ProgressGym: Alignment with a Millennium of Moral Progress

NeurIPS 2024 SpotlightBenchmarks

Tianyi Qiu, Yang Zhang, Xuchuan Huang, Jasmine Xinze Li, Jiaming Ji, Yaodong Yang

Abstract: Frontier AI systems, including large language models (LLMs), hold increasing influence over the epistemology of human users. Such influence can reinforce prevailing societal values, potentially contributing to the lock-in of misguided moral beliefs and, consequently, the perpetuation of problematic moral practices on a broad scale. We introduce progress alignment as a technical solution to mitigate this imminent risk. Progress alignment algorithms learn to emulate the mechanics of human moral progress, thereby addressing the susceptibility of existing alignment methods to contemporary moral blindspots. To empower research in progress alignment, we introduce ProgressGym, an experimental framework allowing the learning of moral progress mechanics from history, in order to facilitate future progress in real-world moral decisions. Leveraging 9 centuries of historical text and 18 historical LLMs, ProgressGym enables codification of real-world progress alignment challenges into concrete benchmarks. Specifically, we introduce three core challenges: tracking evolving values (PG-Follow), preemptively anticipating moral progress (PG-Predict), and regulating the feedback loop between human and AI value shifts (PG-Coevolve). Alignment methods without a temporal dimension are inapplicable to these tasks. In response, we present lifelong and extrapolative algorithms as baseline methods of progress alignment, and build an open leaderboard soliciting novel algorithms and challenges.

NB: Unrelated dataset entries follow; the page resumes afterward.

-- ==== Sys2Proof/Machine/Ops.lean ====
section
/-! DEFINITION. The operations over memory, the program counter and the stack that every meaning shares
(spec/20_memory.md R50 to R58). The hardware takes no exception and returns from none (60_exceptions.md R300, R304,
R305), so there is no exception entry here. -/

namespace Sys2Proof.Machine

/-! ## Memory -/

/-- The byte at an address. -/
def Memory.read : Memory → Nat → Byte
  | [], _ => unlistedByte
  | c :: m, a => if c.1 = a then c.2 else Memory.read m a

/-- Forget the entry of an address, which then reads as `unlistedByte`. -/
def Memory.erase (m : Memory) (a : Nat) : Memory := m.filter (fun c => c.1 != a)

/-- List an address before the first higher one. -/
def Memory.insert : Memory → Nat → Byte → Memory
  | [], a, v => [(a, v)]
  | c :: m, a, v => if a < c.1 then (a, v) :: c :: m else c :: Memory.insert m a v

/-- Store a byte, keeping the canonical form: the value an unlisted address reads as is not listed. -/
def Memory.write (m : Memory) (a : Nat) (v : Byte) : Memory :=
  if v = unlistedByte then m.erase a else (m.erase a).insert a v

/-- Store bytes at consecutive addresses from `a` up. -/
def Memory.writeBytes (m : Memory) (a : Nat) : List Byte → Memory
  | [] => m
  | b :: bs => Memory.writeBytes (m.write a b) (a + 1) bs

namespace State

/-- `MemRead(addr, 1)` (20_memory.md R51). -/
def memRead (s : State) (a : Addr) : Byte := s.mem.read a.toNat

/-- `MemWrite(addr, 1, v)` (20_memory.md R51). -/
def memWrite (s : State) (a : Addr) (v : Byte) : State := { s with mem := s.mem.write a.toNat v }

/-! ## Stack -/

end State

/-- The address `0x0100 + SP`, always in 0x0100 to 0x01FF (20_memory.md R58, 10_state.md R23). -/
def stackAddr (sp : Byte) : Addr := 0x0100 + zext8 sp

namespace State

/-- `Push(v)` (20_memory.md R58). -/
def push (s : State) (v : Byte) : State := { s.memWrite (stackAddr s.SP) v with SP := s.SP - 1 }

/-- `Pop()`: the byte read, and the state with SP moved; the byte stays in memory (20_memory.md R58). -/
def pop (s : State) : Byte × State := (s.memRead (stackAddr (s.SP + 1)), { s with SP := s.SP + 1 })

/-! ## The end of an instruction -/

/-- The end of an instruction that transfers control: PC at the target, the cost added, one step counted
(30_encoding.md R97, 10_state.md R28, R29). -/
def transfer (s : State) (target : Addr) (cost : Nat) : State :=
  { s with PC := target, cycles := s.cycles + cost, steps := s.steps + 1 }

/-- The end of an instruction that goes on to the next one: PC past its bytes, modulo 65536 (10_state.md R21, R22). -/
def retire (s : State) (bytes : Addr) (cost : Nat) : State := s.transfer (s.PC + bytes) cost

end State

end Sys2Proof.Machine
end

The framework and the leaderboard are available at this https URL and this https URL respectively.

Scaling laws for contrastive activation addition with refusal mechanisms

SPAR S24Model Steering

Sheikh Abdur Raheem Ali, Justin Xu, Ivory Yang, Jasmine Xinze Li, Ayse Arslan, Clark Benham

Abstract: As large language models (LLMs) evolve in complexity and capability, the efficacy of less widely deployed alignment techniques are uncertain. Building on previous work on activation steering and contrastive activation addition (CAA), this paper explores the effectiveness of CAA with model scale using the family of Llama 2 models (7B, 13B, and 70B). CAA works by finding desirable 'directions' in the model's residual stream vector space using contrastive pairs (for example, hate to love) and adding this direction to the residual stream during the forward pass. It directly manipulates the residual stream and aims to extract features from language models to better control their outputs. Using answer matching questions centered around the refusal behavior, we found that 1) CAA is most effective when applied at early-mid layers. 2) The effectiveness of CAA diminishes with model size. 3) Negative steering has more pronounced effects than positive steering across all model sizes.